Saisi par l’association Protéines France, la plus haute juridiction administrative a suspendu le décret du 29 juin interdisant les dénominations animales pour les produits contenant des protéines végétales. En cause : une échéance trop proche et une rédaction floue.
Via une ordonnance du 27 juillet, le juge des référés du Conseil d’État suspend le décret du 29 juin 2022 qui interdit aux produits contenant des protéines végétales d’utiliser des dénominations animales (comme « steak » ou « saucisse »). La plus haute juridiction administrative reproche au gouvernement de ne pas « préciser la liste » des dénominations concernées, ce qui « porte atteinte à la sécurité juridique ». En raison de sa rédaction trop floue, « le décret ne définirait pas de façon suffisante les obligations auxquelles les personnes concernées sont soumises et les manquements susceptibles de leur être reprochés », d'après l'ordonnance. Dans le détail, ce sont les interdictions faites aux produits végétaux d’utiliser la « terminologie spécifique de la boucherie, de la charcuterie ou de la poissonnerie » ou une « dénomination d’une denrée alimentaire d’origine animale représentative des usages commerciaux » qui sont censurées.
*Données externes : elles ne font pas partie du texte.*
theorem witness_StepRunsTheCachedInstruction :
    let s := wCached 0x24080005 []
    s.faultRecord = none ∧ s.runEnd = none ∧ s.schedule = [] ∧ s.pendingStore = none ∧ s.haltPc ≠ some s.live.pc ∧
    s.cacheLookup s.live.pc = some ⟨0x24080005, .instr (.addiu 8 0 5)⟩ ∧
    (after (.addiu 8 0 5) (s.setReg 0 0)).faultRecord = none ∧ (after (.addiu 8 0 5) (s.setReg 0 0)).runEnd = none := by
  decide +kernel

/-- A misaligned pc, an unmapped one, and an accessible one that holds an Unknown word. -/
theorem witness_StepFaults :
    let s (pc : Word) := w0.setLive { w0.live with pc := pc }
    let u := wAt 0xFC000000 []
    (s 0x400001).live.pc.toNat % 4 ≠ 0 ∧ ((s 0x4000).live.pc.toNat % 4 = 0 ∧ ¬(s 0x4000).mappedBytes 0x4000 4) ∧
    (u.accessible u.live.pc 4 ∧ decodeWord (u.mem.wordAt u.live.pc) = .unknown ∧ u.cacheLookup u.live.pc = none ∧
      u.haltPc ≠ some u.live.pc ∧ u.schedule = [] ∧ u.pendingStore = none ∧ u.faultRecord = none ∧ u.runEnd = none) := by
  unfold State.accessible
  simp only [← mappedBytes_iff]
  decide +kernel

/-- A taken branch as the first instruction: the step answers, the run goes on, the decode succeeds. -/
theorem witness_DelaySlotExecutesNext :
    let s := wAt 0x10000003 []
    (∃ t, step s = .next t) ∧ (stepped s).faultRecord = none ∧ (stepped s).runEnd = none ∧ s.schedule = [] ∧
    (∃ inst u, s.decode = .ok (inst, u) ∧ leafMnemonic inst.leaf = "b") := by
  refine ⟨stepsOn_iff (by decide +kernel), by decide +kernel, by decide +kernel, by decide +kernel,
    decodeStatic 0x10000003, _, rfl, by decide +kernel⟩

theorem witness_FaultsArePrecise :
    let s := wAt 0x0007000D []
    s.faultRecord = none ∧ s.runEnd = none ∧ s.schedule = [] ∧ (∃ t, step s = .next t) ∧
    (stepped s).faultRecord = some (.breakpoint 0x400000 7168) :=
  ⟨by decide +kernel, by decide +kernel, by decide +kernel, stepsOn_iff (by decide +kernel), by decide +kernel⟩

/-- A fault without an end, an end without a fault, a step, a thread at the halt address. -/
theorem witness_EndedRunTakesNoStep :
    ((w0.recordFault (.trap 0 "teq")).faultRecord = some (.trap 0 "teq") ∧ (w0.recordFault (.trap 0 "teq")).runEnd = none) ∧
    ((w0.endRun .halted).runEnd = some .halted ∧ (w0.endRun .halted).faultRecord = none) ∧
    (∃ t, step (wAt 0 []) = .next t) ∧
    (({ w0 with haltPc := some 0x400000 } : State).haltPc = some w0.live.pc ∧ w0.schedule = [] ∧ w0.pendingStore = none) :=
  ⟨⟨by decide, by decide⟩, ⟨by decide, by decide⟩, stepsOn_iff (by decide +kernel), by decide, by decide⟩

theorem witness_CellZeroIsInvisible :
    let s := wAt 0x24080005 []
    s.faultRecord = none ∧ s.runEnd = none ∧ s.schedule = [] ∧ s.pendingStore = none ∧ ∀ f, s.decode ≠ .error f := by
  refine ⟨by decide +kernel, by decide +kernel, by decide +kernel, by decide +kernel, fun f h => ?_⟩
  have : (wAt 0x24080005 []).cacheLookup (wAt 0x24080005 []).live.pc = none ∧
      (wAt 0x24080005 []).fetchFault (wAt 0x24080005 []).live.pc = none := by decide +kernel
  simp only [State.decode, State.decodeAt, this.1, this.2, reduceCtorEq] at h

/-- A waiting thread at the entry of a `nop`, with a store to make if `p` says so; a request for it. -/
def wThreads (e : Event) (p : Option PendingStore) : State :=
  { wAt 0 [] with others := [⟨1, 0, Regs.atEntry 0x400000, false, Regs.zero, p⟩, ⟨2, 1, Regs.zero, true, Regs.zero, none⟩],
                  schedule := [e] }

/-- With a schedule and without; a request of each kind, the thread asked for in the middle of the threads. -/
theorem witness_StepTouchesOneThread :
    (wAt 0x24080005 []).schedule = [] ∧ (∃ t, step (wAt 0x24080005 []) = .next t) ∧
    ((wAt 0x24080005 []).threads.map Thread.tid).Nodup ∧
    (∀ e ∈ [Event.run 1, .runToStore 1, .setSpeculative 1 true, .decode 1 0x400000], (wThreads e none).acting = 1 ∧
      ((wThreads e none).threads.map Thread.tid).Nodup ∧ ∃ t, step (wThreads e none) = .next t) := by
  refine ⟨by decide +kernel, stepsOn_iff (by decide +kernel), by decide +kernel, fun e he => ⟨?_, ?_, stepsOn_iff ?_⟩⟩ <;>
    revert e <;> decide +kernel

/-- A thread that is there for each request, with a store to make and without, a hit and a misaligned `decode`; and a thread
that is not there. -/
theorem witness_ScheduleSelectsTheThread :
    (∀ e ∈ [Event.run 1, .runToStore 1, .setSpeculative 1 true, .decode 1 0x400000, .decode 1 2],
      ∀ p ∈ [none, some ⟨0x1000, 5⟩],
        (wThreads e p).faultRecord = none ∧ (wThreads e p).runEnd = none ∧ ((wThreads e p).threads.map Thread.tid).Nodup ∧
        (wThreads e p).schedule = e :: [] ∧ ⟨1, 0, Regs.atEntry 0x400000, false, Regs.zero, p⟩ ∈ (wThreads e p).threads) ∧
    (∃ inst t, (wThreads (.run 1) none).decodeAt 0x400000 = .ok (inst, t)) ∧
    (∃ f, (wThreads (.run 1) none).decodeAt 2 = .error f) ∧
    (∀ e ∈ [Event.run 3, .decode 3 0], e.thread = 3 ∧ ∀ o ∈ (wThreads e none).threads, o.tid ≠ 3) := by
  refine ⟨by decide +kernel, ⟨_, _, rfl⟩, ⟨_, rfl⟩, by decide +kernel⟩

theorem witness_RepeatedSetSpeculativeIsNoOp :
    w0.isSpeculative = false ∧ (w0.setSpeculative true).isSpeculative = true := by decide

theorem witness_SpeculationRestoresTheRegisters :
    let s := wAt 0x24080005 []
    s.isSpeculative = false ∧ s.schedule = [] ∧ ∃ t, Sys2Proof.core.run 1 (s.setSpeculative true) = .next t := by
  refine ⟨by decide +kernel, by decide +kernel, ?_⟩
  obtain ⟨t, h⟩ := stepsOn_iff (s := (wAt 0x24080005 []).setSpeculative true) (by decide +kernel)
  exact ⟨t, by simp only [Host.Core.run, show Sys2Proof.core.step = step from rfl, h]⟩

/-- The launch state of the vectors keeps the invariant, and steps. -/
theorem witness_StepKeepsInv : (wAt 0x24080005 []).Inv ∧ ∃ t, step (wAt 0x24080005 []) = .next t := by
  refine ⟨⟨by decide +kernel, ?_, ?_, ?_, ?_, by decide +kernel, by decide +kernel⟩, stepsOn_iff (by decide +kernel)⟩
  · have : (wAt 0x24080005 []).decodeCache = [] := by decide +kernel
    rw [this]
    simp [cacheOk]
  · unfold Regs.inSequence; decide +kernel
  · intro h; exact absurd h (by decide +kernel)
  · have : (wAt 0x24080005 []).others = [] := by decide +kernel
    rw [this]
    simp

end Sys2Proof.Tests
end

section
/-! PROOFS. The decode cache and the schedule (R8, R42, R384, R390). -/

namespace Sys2Proof.Machine

/-! ## The decode cache -/

/-- An entry inserted for one core and address is seen from no other. -/
theorem cacheLookup_cacheInsert_ne {s : State} {e : CacheEntry} {core : Nat} {p : Word}
    (h : core ≠ e.core ∨ p ≠ e.addr) :
    ({ s.cacheInsert e with core := core } : State).cacheLookup p =
      ({ s with core := core } : State).cacheLookup p :=
  (cacheLookup_cacheInsert { s with core := core } e p).trans
    (if_neg fun ⟨hc, ha⟩ => h.elim (· hc.symm) (· ha.symm))

/-- Settles O11, by the three cases of `decodeAt`: a hit, a miss whose fetch faults, a miss whose word is inserted. -/
theorem decodeUsesTheCache : Obligations.DecodeUsesTheCache := by
  intro s pc inst m rs
  refine ⟨fun hit => decodeAt_hit hit, fun miss f hf => decodeAt_fault miss hf,
    fun miss hf => ⟨_, decodeAt_miss miss hf, ?_, fun core p h => cacheLookup_cacheInsert_ne h, rfl⟩, rfl⟩
  rw [cacheLookup_cacheInsert, if_pos ⟨rfl, rfl⟩]

/-! ## Selecting a thread -/

/-- Threads of distinct names: a name determines its thread. -/
theorem thread_eq_of_tid_eq {s : State} (hn : (s.threads.map Thread.tid).Nodup) {o q : Thread} (ho : o ∈ s.threads)
    (hq : q ∈ s.threads) (h : o.tid = q.tid) : o = q :=
  List.inj_on_of_nodup_map hn ho hq h

/-- A thread that is there is selected as it stands: it is the one about to step, or it is swapped in. -/
theorem selectThread_of_mem {s : State} {o : Thread} (hn : (s.threads.map Thread.tid).Nodup) (ho : o ∈ s.threads) :
    (o = s.currentThread ∧ s.selectThread o.tid = some s) ∨
      (s.tid ≠ o.tid ∧ o ∈ s.others ∧ s.selectThread o.tid = some (s.swapIn o)) := by
  have there : s.tid = o.tid ∨ ∃ t ∈ s.others, t.tid = o.tid :=
    (List.mem_cons.1 ho).imp (fun e => (congrArg Thread.tid e).symm) (fun m => ⟨o, m, rfl⟩)
  obtain ⟨u, hu⟩ := Option.isSome_iff_exists.1 (selectThread_isSome there)
  obtain ⟨ht, rfl⟩ | ⟨hne, t, ht, hto, rfl⟩ := selectThread_some hu
  · exact .inl ⟨thread_eq_of_tid_eq hn ho List.mem_cons_self ht.symm, hu⟩
  · obtain rfl := thread_eq_of_tid_eq hn ho (List.mem_cons_of_mem _ ht) hto.symm
    exact .inr ⟨hne, ht, hu⟩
« Une provocation », pour la FNSEA
Le Conseil d’État a aussi validé un autre argument de Protéines France, l'organisation à l’origine de la saisine : l’interdiction devait entrer en vigueur le 1er octobre, un calendrier « qui ne permet pas matériellement aux entreprises (…) de modifier les dénominations de leurs produits », selon la requête de l’association. Or, selon les magistrats, « l’administration n’établit pas d’urgence s’attachant à un intérêt public imposant l’exécution de la mesure ».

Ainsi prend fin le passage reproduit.